The Forex market is the largest financial market in the world. This is where the exchange between different currencies is conducted.
More than 5 trillion US dollars are transacted through the FX market each day.
Currencies are exchanged for all kinds of reasons – from an online purchase of goods from another country, to speculating on the price for profit. Speculation is what makes up the larger part of the daily forex volume.
The forex market is a modern creation.
Although currencies have been exchanged for centuries, the concepts of the forex market were laid with the Bretton Woods agreement in 1944. Then 44 countries pegged their currencies to the US dollar and the gold. The accords established two institutions that are still operational today – the International Monetary Fund (IMF) and the International Bank for Reconstruction and Development (IBRD), which today is part of the World Bank Group. In the period 1971-1973 the Bretton Woods system was ended, and the gold peg was abandoned. Many currencies became free-floating, which meant that supply and demand for the currencies were what defined their value.

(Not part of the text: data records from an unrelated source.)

/-! ### withFetchWord -/

@[simp] theorem State.withFetchWord_lanes (s : State) (n w : Nat) : (s.withFetchWord n w).lanes = s.lanes := rfl
@[simp] theorem State.withFetchWord_spos (s : State) (n w : Nat) : (s.withFetchWord n w).spos = s.spos := rfl
@[simp] theorem State.withFetchWord_ibuf (s : State) (n w : Nat) : (s.withFetchWord n w).ibuf = s.ibuf := rfl
@[simp] theorem State.withFetchWord_obuf (s : State) (n w : Nat) : (s.withFetchWord n w).obuf = s.obuf := rfl
@[simp] theorem State.withFetchWord_selr (s : State) (n w : Nat) : (s.withFetchWord n w).selr = s.selr := rfl
@[simp] theorem State.withFetchWord_selv (s : State) (n w : Nat) : (s.withFetchWord n w).selv = s.selv := rfl
@[simp] theorem State.withFetchWord_ityp (s : State) (n w : Nat) : (s.withFetchWord n w).ityp = s.ityp := rfl
@[simp] theorem State.withFetchWord_otyp (s : State) (n w : Nat) : (s.withFetchWord n w).otyp = s.otyp := rfl
@[simp] theorem State.withFetchWord_argv (s : State) (n w : Nat) : (s.withFetchWord n w).argv = s.argv := rfl
@[simp] theorem State.withFetchWord_resv (s : State) (n w : Nat) : (s.withFetchWord n w).resv = s.resv := rfl
@[simp] theorem State.withFetchWord_err (s : State) (n w : Nat) : (s.withFetchWord n w).err = s.err := rfl
@[simp] theorem State.withFetchWord_ecode (s : State) (n w : Nat) : (s.withFetchWord n w).ecode = s.ecode := rfl
@[simp] theorem State.withFetchWord_epos (s : State) (n w : Nat) : (s.withFetchWord n w).epos = s.epos := rfl
@[simp] theorem State.withFetchWord_ecmd (s : State) (n w : Nat) : (s.withFetchWord n w).ecmd = s.ecmd := rfl
@[simp] theorem State.withFetchWord_ecp (s : State) (n w : Nat) : (s.withFetchWord n w).ecp = s.ecp := rfl
@[simp] theorem State.withFetchWord_cp (s : State) (n w : Nat) : (s.withFetchWord n w).cp = s.cp := rfl
@[simp] theorem State.withFetchWord_params (s : State) (n w : Nat) : (s.withFetchWord n w).params = s.params := rfl
@[simp] theorem State.withFetchWord_moves (s : State) (n w : Nat) : (s.withFetchWord n w).moves = .push (tableWord n w) :: s.moves := rfl

/-! ### withProgram -/

@[simp] theorem State.withProgram_lanes (ws : List CmdWord) (s : State) : (s.withProgram ws).lanes = s.lanes := rfl
@[simp] theorem State.withProgram_spos (ws : List CmdWord) (s : State) : (s.withProgram ws).spos = s.spos := rfl
@[simp] theorem State.withProgram_ibuf (ws : List CmdWord) (s : State) : (s.withProgram ws).ibuf = s.ibuf := rfl
@[simp] theorem State.withProgram_obuf (ws : List CmdWord) (s : State) : (s.withProgram ws).obuf = s.obuf := rfl
@[simp] theorem State.withProgram_selr (ws : List CmdWord) (s : State) : (s.withProgram ws).selr = s.selr := rfl
@[simp] theorem State.withProgram_selv (ws : List CmdWord) (s : State) : (s.withProgram ws).selv = s.selv := rfl
@[simp] theorem State.withProgram_ityp (ws : List CmdWord) (s : State) : (s.withProgram ws).ityp = s.ityp := rfl
@[simp] theorem State.withProgram_otyp (ws : List CmdWord) (s : State) : (s.withProgram ws).otyp = s.otyp := rfl
@[simp] theorem State.withProgram_argv (ws : List CmdWord) (s : State) : (s.withProgram ws).argv = s.argv := rfl
@[simp] theorem State.withProgram_resv (ws : List CmdWord) (s : State) : (s.withProgram ws).resv = s.resv := rfl
@[simp] theorem State.withProgram_err (ws : List CmdWord) (s : State) : (s.withProgram ws).err = s.err := rfl
@[simp] theorem State.withProgram_ecode (ws : List CmdWord) (s : State) : (s.withProgram ws).ecode = s.ecode := rfl
@[simp] theorem State.withProgram_epos (ws : List CmdWord) (s : State) : (s.withProgram ws).epos = s.epos := rfl
@[simp] theorem State.withProgram_ecmd (ws : List CmdWord) (s : State) : (s.withProgram ws).ecmd = s.ecmd := rfl
@[simp] theorem State.withProgram_ecp (ws : List CmdWord) (s : State) : (s.withProgram ws).ecp = s.ecp := rfl
@[simp] theorem State.withProgram_cp (ws : List CmdWord) (s : State) : (s.withProgram ws).cp = s.cp := rfl
@[simp] theorem State.withProgram_params (ws : List CmdWord) (s : State) : (s.withProgram ws).params = s.params := rfl
@[simp] theorem State.withProgram_moves (ws : List CmdWord) (s : State) : (s.withProgram ws).moves = ws.map .push := rfl
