-- ==== Sys2Proof/Tests/Slice0.lean ====
section
/-! SUPPORT. The model's own tests, with expected values from spec/95_test_vectors.md (named in each comment), and the
witnesses that the hypotheses of the obligations can be met. -/

namespace Sys2Proof.Tests

open Sys2Proof Sys2Proof.Machine

/-! ### Helpers -/

/-- The smallest block R9 allows: `BUF_CAP = 66`, `LIST_CAP = 1`. -/
def small : Params := { bufCap := some 66, listCap := 1 }

/-- Right after reset of the smallest block. -/
def base : State := State.resetWith small

/-- The state one pushed word leaves. No step of this machine stops, so the other arms do not matter. -/
def after (w : CmdWord) (s : State) : State :=
  match step (s.withProgram [w]) with
  | .next t => t
  | .fault _ => s
  | .refused _ => s

/-- A state of the smallest block at every limit: buffers and lists full, `SPOS = 136`, `CP` about to wrap. -/
def full : State :=
  { base with
    spos := 136, ibuf := List.replicate 66 0x41, obuf := List.replicate 66 0x07, ityp := [0], otyp := [0]
    argv := [List.replicate 66 0x30], resv := [[0x68, 0x69]], selr := #v[0xa9, 0x05, 0x9c, 0xbb], selv := true
    cp := 0xFFFFFFFF }

/-- After `XFER 1` from reset (vector F1). -/
def latched : State := { base with err := true, ecode := 10, ecmd := 0x04000001, ecp := 0, cp := 1 }

/-- A descriptor with one input and its staged argument, in an unbounded block. -/
def staged (tag : Byte) (arg : List Byte) : State :=
  { State.reset with selr := #v[0x14, 0xbc, 0xc4, 0x35], selv := true, ityp := [tag], otyp := [tag], argv := [arg] }

/-- A payload in `IBUF` and one declared output, in an unbounded block. -/
def payload (tag : Byte) (p : List Byte) : State := { State.reset with otyp := [tag], ibuf := p }

/-- `"abc"` -/
def abc : List Byte := [0x61, 0x62, 0x63]

/-- Vector F11: an `address[]` of six zero addresses. -/
def sixAddresses : List Byte := wordBytes 32 ++ wordBytes 6 ++ zeros 192

/-! ### Well-formedness: the one check, and the ill-formed term it refuses -/

theorem test_wf_prnd_23 : wellFormed (.prnd 23) = true := by decide
theorem test_wf_prnd_24_refused : wellFormed (.prnd 24) = false := by decide
theorem test_wf_prnd_31_refused : wellFormed (.prnd 31) = false := by decide

/-! ### Decoding: words written out from R70 and the map of R73 (95_test_vectors.md section 2.1) -/

theorem test_decode_control : decode 0x00000000 = some .nop ∧ decode 0x01000000 = some .clrerr
    ∧ decode 0x02000000 = some .iclr ∧ decode 0x030000FF = some (.iput 255) ∧ decode 0x03000061 = some (.iput 0x61)
    ∧ decode 0x0400FFFF = some (.xfer 65535) ∧ decode 0x04000004 = some (.xfer 4) := by decide

theorem test_decode_permutation : decode 0x10000000 = some .pclr ∧ decode 0x11000017 = some (.prnd 23)
    ∧ decode 0x11000000 = some (.prnd 0) ∧ decode 0x12000000 = some .perm := by decide

theorem test_decode_sponge : decode 0x20000000 = some .abs ∧ decode 0x2100FFFF = some (.sqz 65535)
    ∧ decode 0x21000068 = some (.sqz 104) ∧ decode 0x22000000 = some .hash ∧ decode 0x22800000 = some .hashX := by decide

theorem test_decode_descriptor : decode 0x30000000 = some .sel ∧ decode 0x30800000 = some .selX
    ∧ decode 0x31000000 = some .dclr ∧ decode 0x320000FF = some (.tin 255) ∧ decode 0x33000009 = some (.tout 9)
    ∧ decode 0x34000000 = some .aclr ∧ decode 0x35000000 = some .apush := by decide

theorem test_decode_codec : decode 0x40000000 = some .enc ∧ decode 0x40800000 = some .encX
    ∧ decode 0x50000000 = some .dec ∧ decode 0x50800000 = some .decX ∧ decode 0x51000000 = some (.rget 0)
    ∧ decode 0x5100FFFF = some (.rget 65535) := by decide

theorem test_decode_illegal : ([0x00000001, 0x00800000, 0x01000001, 0x03000161, 0x11000018, 0x1100001F] ++
    [0x11000020, 0x22000001, 0x22010000, 0x21800000, 0x32000100, 0x05000000] ++
    [0x13000000, 0x41000000, 0xFFFFFFFF, 0x40000001, 0x35800000, 0x12400000] : List CmdWord).all
      (fun w => (decode w).isNone) = true := by decide

/-- Vector T3's word list from its assembly text (R78, R79). -/
theorem test_assemble_T3 : assemble
    [.desc [0x68, 0x28, 0x73, 0x74, 0x72, 0x69, 0x6E, 0x67, 0x29] [4] [4], .command .aclr, .arg [0x68, 0x69], .command .enc,
      .command (.xfer 4), .command .dec, .command (.rget 0)] =
    [0x31000000, 0x02000000, 0x03000068, 0x03000028, 0x03000073, 0x03000074, 0x03000072, 0x03000069] ++
    [0x0300006E, 0x03000067, 0x03000029, 0x30000000, 0x32000004, 0x33000004, 0x34000000, 0x02000000] ++
    [0x03000068, 0x03000069, 0x35000000, 0x40000000, 0x04000004, 0x50000000, 0x51000000] := by decide

/-! ### Buffer and control -/

theorem test_nop : after 0x00000000 full = { full with cp := 0 } := by decide

/-- Vector T4, word 13. -/
theorem test_clrerr : after 0x01000000 latched = { base with cp := 2 } := by decide

/-- Vector T4, words 10 to 12: only `CP` moves; a stray operand bit is not CLRERR. -/
theorem test_latched_words_are_skipped : after 0x21000004 latched = { latched with cp := 2 }
    ∧ after 0xFF000000 latched = { latched with cp := 2 } ∧ after 0x01000001 latched = { latched with cp := 2 } := by decide

theorem test_iclr : after 0x02000000 full = { full with ibuf := [], cp := 0 } := by decide

/-- Vector T1, words 1 to 2. -/
theorem test_iput : after 0x03000062 { base with ibuf := [0x61] } = { base with ibuf := [0x61, 0x62], cp := 1 } := by decide

/-- Vector F6, its last word. -/
theorem test_iput_full : after 0x03000041 { full with cp := 66 } =
    { full with err := true, ecode := 9, ecmd := 0x03000041, ecp := 66, cp := 67 } := by decide

/-- R214: the tail from byte `k`. -/
theorem test_xfer : (after 0x04000001 { base with obuf := [1, 2, 3] }).ibuf = [2, 3] := by decide

/-- Vector F1. -/
theorem test_xfer_range : after 0x04000001 base = latched := by decide

/-- Vector F4. -/
theorem test_illegal_word : after 0x11000018 { base with cp := 1 } =
    { base with err := true, ecode := 8, ecmd := 0x11000018, ecp := 1, cp := 2 } := by decide

/-! ### Permutation engine -/

/-- Vector P1. -/
theorem test_rol64 : rol64 0x0123456789ABCDEF 36 = 0x9ABCDEF012345678 ∧ rol64 0x0123456789ABCDEF 62 = 0xC048D159E26AF37B
    ∧ rol64 1 64 = 1 ∧ rol64 0x8000000000000000 1 = 1 := by decide

/-- The test state of vector P2. -/
def laneT : Lanes := Vector.ofFn fun i => BitVec.ofNat 64 ((i.val + 1) * 0x9E3779B97F4A7C15)

/-- R100: the two pairs of equal constants it points out, and the ends of both columns (`RC[0]` and `RC[23]` are also vector P5's). -/
theorem test_roundConstants : roundConstants[6] = roundConstants[20] ∧ roundConstants[5] = roundConstants[22]
    ∧ roundConstants[0] = 1 ∧ roundConstants[11] = 0x8000000A ∧ roundConstants[12] = 0x8000808B
    ∧ roundConstants[23] = 0x8000000080008008 := by decide +kernel

/-- Vector P2: theta, rho and pi, chi on the state without symmetry. -/
theorem test_steps_of_P2 : (theta laneT)[7] = 0x9BB56F7CD694DB36 ∧ (theta laneT)[20] = 0x91FCFBC9FDA3C24C
    ∧ (rhopi laneT)[10] = 0x78DDE6E5FD29F054 ∧ (rhopi laneT)[23] = 0x4F82A1C6EF372FE9 ∧ (chi laneT)[4] = 0x375DE2DDFCE0EC43
    ∧ (chi laneT)[19] = 0x5CDD863DF2818D81 := by decide +kernel

theorem test_pclr : (after 0x10000000 { full with lanes := laneT }).lanes = Vector.replicate 25 0
    ∧ (after 0x10000000 full).spos = 0 := by decide +kernel

/-- Vector P2, one round with index 7. -/
theorem test_prnd : let t := (after 0x11000007 { base with lanes := laneT }).lanes
    t[0] = 0x76D70E555BF5D1A9 ∧ t[13] = 0x9B4FEDCD40DC6F9A ∧ t[24] = 0x5E049C5441805247 := by decide +kernel

/-- Vector P3. -/
theorem test_perm : let t := (after 0x12000000 base).lanes
    t[0] = 0xF1258F7940E1DDE7 ∧ t[1] = 0x84D5CCF933C0478A ∧ t[24] = 0xEAF1FF7B5CECA249 := by decide +kernel

/-! ### Sponge controller -/

/-- Vector S1 at its edges. -/
theorem test_pad : (pad (List.replicate 134 0x61)).drop 134 = [0x01, 0x80] ∧ (pad (List.replicate 135 0x61)).drop 135 = [0x81]
    ∧ (pad (List.replicate 136 0x61)).drop 136 = 0x01 :: zeros 134 ++ [0x80] := by decide +kernel

/-- Vector S6: two lanes of the state after absorbing `"abc"`, and `SPOS`. -/
theorem test_abs : let t := after 0x20000000 { base with ibuf := abc, spos := 9 }
    t.lanes[0] = 0x4FA945EA7A65034E ∧ t.lanes[24] = 0xDAFF5E6DCD41BD9A ∧ t.spos = 0 := by decide +kernel

/-- Vector S3: the beginning of the digest of `"abc"` as text. -/
theorem test_hashX : let t := after 0x22800000 { base with ibuf := abc, lanes := laneT }
    t.obuf.take 10 = [0x30, 0x78, 0x34, 0x65, 0x30, 0x33, 0x36, 0x35, 0x37, 0x61] ∧ t.obuf.length = 66 ∧ t.spos = 32 := by
  decide +kernel

/-- Vector T5, word 5, and vector S8: lane 4 begins at byte 32, nothing is permuted. -/
theorem test_sqz : let s := after 0x21000068 { State.reset with lanes := zeroLanes.set 4 0xBBA2151EAC382C81, spos := 32 }
    s.obuf.take 9 = [0x81, 0x2c, 0x38, 0xac, 0x1e, 0x15, 0xa2, 0xbb, 0x00] ∧ s.spos = 136
    ∧ (after 0x21000000 s).spos = 136 ∧ (after 0x21000000 s).obuf = [] := by decide +kernel

/-- Vectors F10 and F10b. -/
theorem test_sqz_capacity : (after 0x21000043 base).ecode = 9 ∧ (after 0x21000043 base).obuf = []
    ∧ (after 0x21000042 base).obuf = zeros 66 ∧ (after 0x21000042 base).spos = 66 := by decide +kernel

/-! ### Descriptor and staging -/

/-- Vector L1.3: `"transfer(address,uint256)"`, the one number of the source. -/
theorem test_sel : let sig : List Byte := [0x74, 0x72, 0x61, 0x6e, 0x73, 0x66, 0x65, 0x72, 0x28, 0x61, 0x64, 0x64, 0x72] ++
      [0x65, 0x73, 0x73, 0x2c, 0x75, 0x69, 0x6e, 0x74, 0x32, 0x35, 0x36, 0x29]
    (after 0x30000000 { base with ibuf := sig }).selr = #v[0xa9, 0x05, 0x9c, 0xbb] := by decide +kernel

theorem test_dclr : after 0x31000000 full =
    { full with selr := #v[0, 0, 0, 0], selv := false, ityp := [], otyp := [], cp := 0 } := by decide

theorem test_tin : (after 0x320000FF { base with cp := 1 }).ityp = [255] := by decide

/-- Vector F9. -/
theorem test_tin_full : after 0x32000000 { base with ityp := [0], cp := 1 } =
    { base with ityp := [0], err := true, ecode := 9, ecmd := 0x32000000, ecp := 1, cp := 2 } := by decide

theorem test_tout : (after 0x33000004 base).otyp = [4] ∧ (after 0x33000004 full).ecode = 9 := by decide

theorem test_aclr : (after 0x34000000 full).argv = [] := by decide

/-- Vector T3, word 18. -/
theorem test_apush : (after 0x35000000 { base with ibuf := [0x68, 0x69] }).argv = [[0x68, 0x69]]
    ∧ (after 0x35000000 full).ecode = 9 := by decide

/-! ### Codec -/

/-- Vector T4, word 18. -/
theorem test_enc : (after 0x40000000 (staged 3 [0x01])).obuf = [0x14, 0xbc, 0xc4, 0x35] ++ zeros 31 ++ [0x01] := by decide +kernel

/-- Vectors F7 and F7b: 68 bytes do not fit 66, and fit 68; the output buffer is kept. -/
theorem test_enc_capacity : let s := { staged 0 [] with ityp := [0, 0], argv := [[], []], obuf := [1, 2, 3, 4] }
    (after 0x40000000 { s with params := ⟨some 66, 2⟩ }).ecode = 9
    ∧ (after 0x40000000 { s with params := ⟨some 66, 2⟩ }).obuf = [1, 2, 3, 4]
    ∧ (after 0x40000000 { s with params := ⟨some 68, 2⟩ }).obuf.length = 68 := by decide +kernel

/-- Vector E3 as text; and T4, word 9. -/
theorem test_encX : (after 0x40800000 { State.reset with selv := true, selr := #v[0x06, 0xfd, 0xde, 0x03] }).obuf =
      [0x30, 0x78, 0x30, 0x36, 0x66, 0x64, 0x64, 0x65, 0x30, 0x33]
    ∧ (after 0x40800000 (staged 3 [0x02])).ecode = 12 := by decide +kernel

/-- Vectors D8b and D8c. -/
theorem test_dec : let p := wordBytes 32 ++ wordBytes 5 ++ [0x68, 0x65, 0x6c, 0x6c, 0x6f]
    (after 0x50000000 (payload 4 p)).resv = [[0x68, 0x65, 0x6c, 0x6c, 0x6f]]
    ∧ (after 0x50000000 (payload 4 (p.take 68))).ecode = 6 := by decide +kernel

/-- Vector D6, the word 257, and vector D11, the unsupported tag. -/
theorem test_dec_bool : (after 0x50000000 (payload 3 (wordBytes 257))).resv = [[0x01]]
    ∧ (after 0x50000000 (payload 9 (wordBytes 257))).ecode = 5 := by decide +kernel

/-- Vector D13. -/
theorem test_decX : (after 0x50800000 (payload 3 [0x30, 0x78])).resv = []
    ∧ (after 0x50800000 (payload 3 [0x30, 0x78, 0x30])).ecode = 12
    ∧ (after 0x50800000 (payload 3 [0x30, 0x78, 0x30, 0x30])).ecode = 6 := by decide +kernel

/-- Vector T3, word 22, and vector F3. -/
theorem test_rget : (after 0x51000000 full).obuf = [0x68, 0x69] ∧ (after 0x51000000 base).ecode = 10 := by decide

/-! ### Witnesses: encoding and step -/

theorem witness_DecodeInvertsEncode : wellFormed (.prnd 23) = true ∧ wellFormed (.iput 255) = true
    ∧ wellFormed (.rget 65535) = true := by decide

theorem witness_AcceptedWordIsItsCommandsWord : decode 0x11000017 = some (.prnd 23) := by decide

/-- One word for each way to be illegal, each next to a legal one (`test_decode_*`). -/
theorem witness_IllegalWordsAreExactlyTheListed : decode 0x05000000 = none ∧ decode 0x00010000 = none ∧ decode 0x21800000 = none
    ∧ decode 0x03000100 = none ∧ decode 0x11000018 = none ∧ decode 0x10000001 = none := by decide

theorem witness_MaskTableAgreesWithDecoder : (.prnd 0 : Instr) ∈ tableRows
    ∧ (0x11000017 : CmdWord) &&& (maskRow (.prnd 0)).mask = (maskRow (.prnd 0)).pattern
    ∧ (0x11000017 : CmdWord).toNat % 32 ≤ 23 := by decide

theorem witness_StepRunsTheDecodedCommand : (base.withProgram [0x02000000]).moves = .push 0x02000000 :: []
    ∧ decode 0x02000000 = some .iclr := by decide

theorem witness_IllegalWordRaisesIllegalCommand : (full.withProgram [0xFFFFFFFF]).moves = .push 0xFFFFFFFF :: []
    ∧ decode 0xFFFFFFFF = none ∧ full.err = false := by decide

theorem witness_LatchedWordsOnlyAdvanceCp : (latched.withProgram [0x01000001]).moves = .push 0x01000001 :: []
    ∧ latched.err = true ∧ (0x01000001 : CmdWord) ≠ 0x01000000 := by decide

theorem witness_EveryWordTakenAdvancesCp : (full.withProgram [0]).moves = .push 0 :: [] := by decide

theorem witness_EveryStateHasANextState : base.moves = [] := by decide

theorem witness_ResetMoveGivesTheTabulatedValues :
    ({ full with moves := [.assertReset, .push 0] } : State).moves = .assertReset :: [.push 0] := by decide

The first step towards the digitalization of the forex market was the development of the electronic dealing platforms. In the beginning they were available to banks only, so investors were restricted to accessing the forex market via their bank provider. The rapid development of computer and communication technologies, however, gave rise to a decentralized over the counter (OTC) market, available to everyone, while requiring a little more than a good internet connection.
Today, a growing share of trades is carried out by independent investors who participate in the market, alongside the big players, to make use of this fast-evolving environment. The FX market is the ultimate place to speculate. Unlike other markets, like the stock market, you don’t have to buy / own an asset in order to sell it. The forex gives the freedom to trade in both directions, and only the sky (and the funds in your trading account) is the limit.
The forex market is the most liquid financial market in the world.
Liquidity is measured by the volume available for trading at any given moment. The more liquid the market is, the easier and better the trading conditions are. In more liquid markets volatility is lower, which means that prices are less likely to make sudden moves in some direction. This is because the sheer volume and the depth of the market (the outstanding buy and sell orders) reduce the influence of large orders on the prices.
There is no physical location for the forex market.
It is comprised of a global network of computers, brokers and liquidity providers. There is no central authority to control the market participants, but there are regulations that govern the processes.
All this has led to the development of a competitive, ever-evolving market that provides easy access, comfortable trading platforms, plenty of products, fast order execution, reasonable costs and commissions.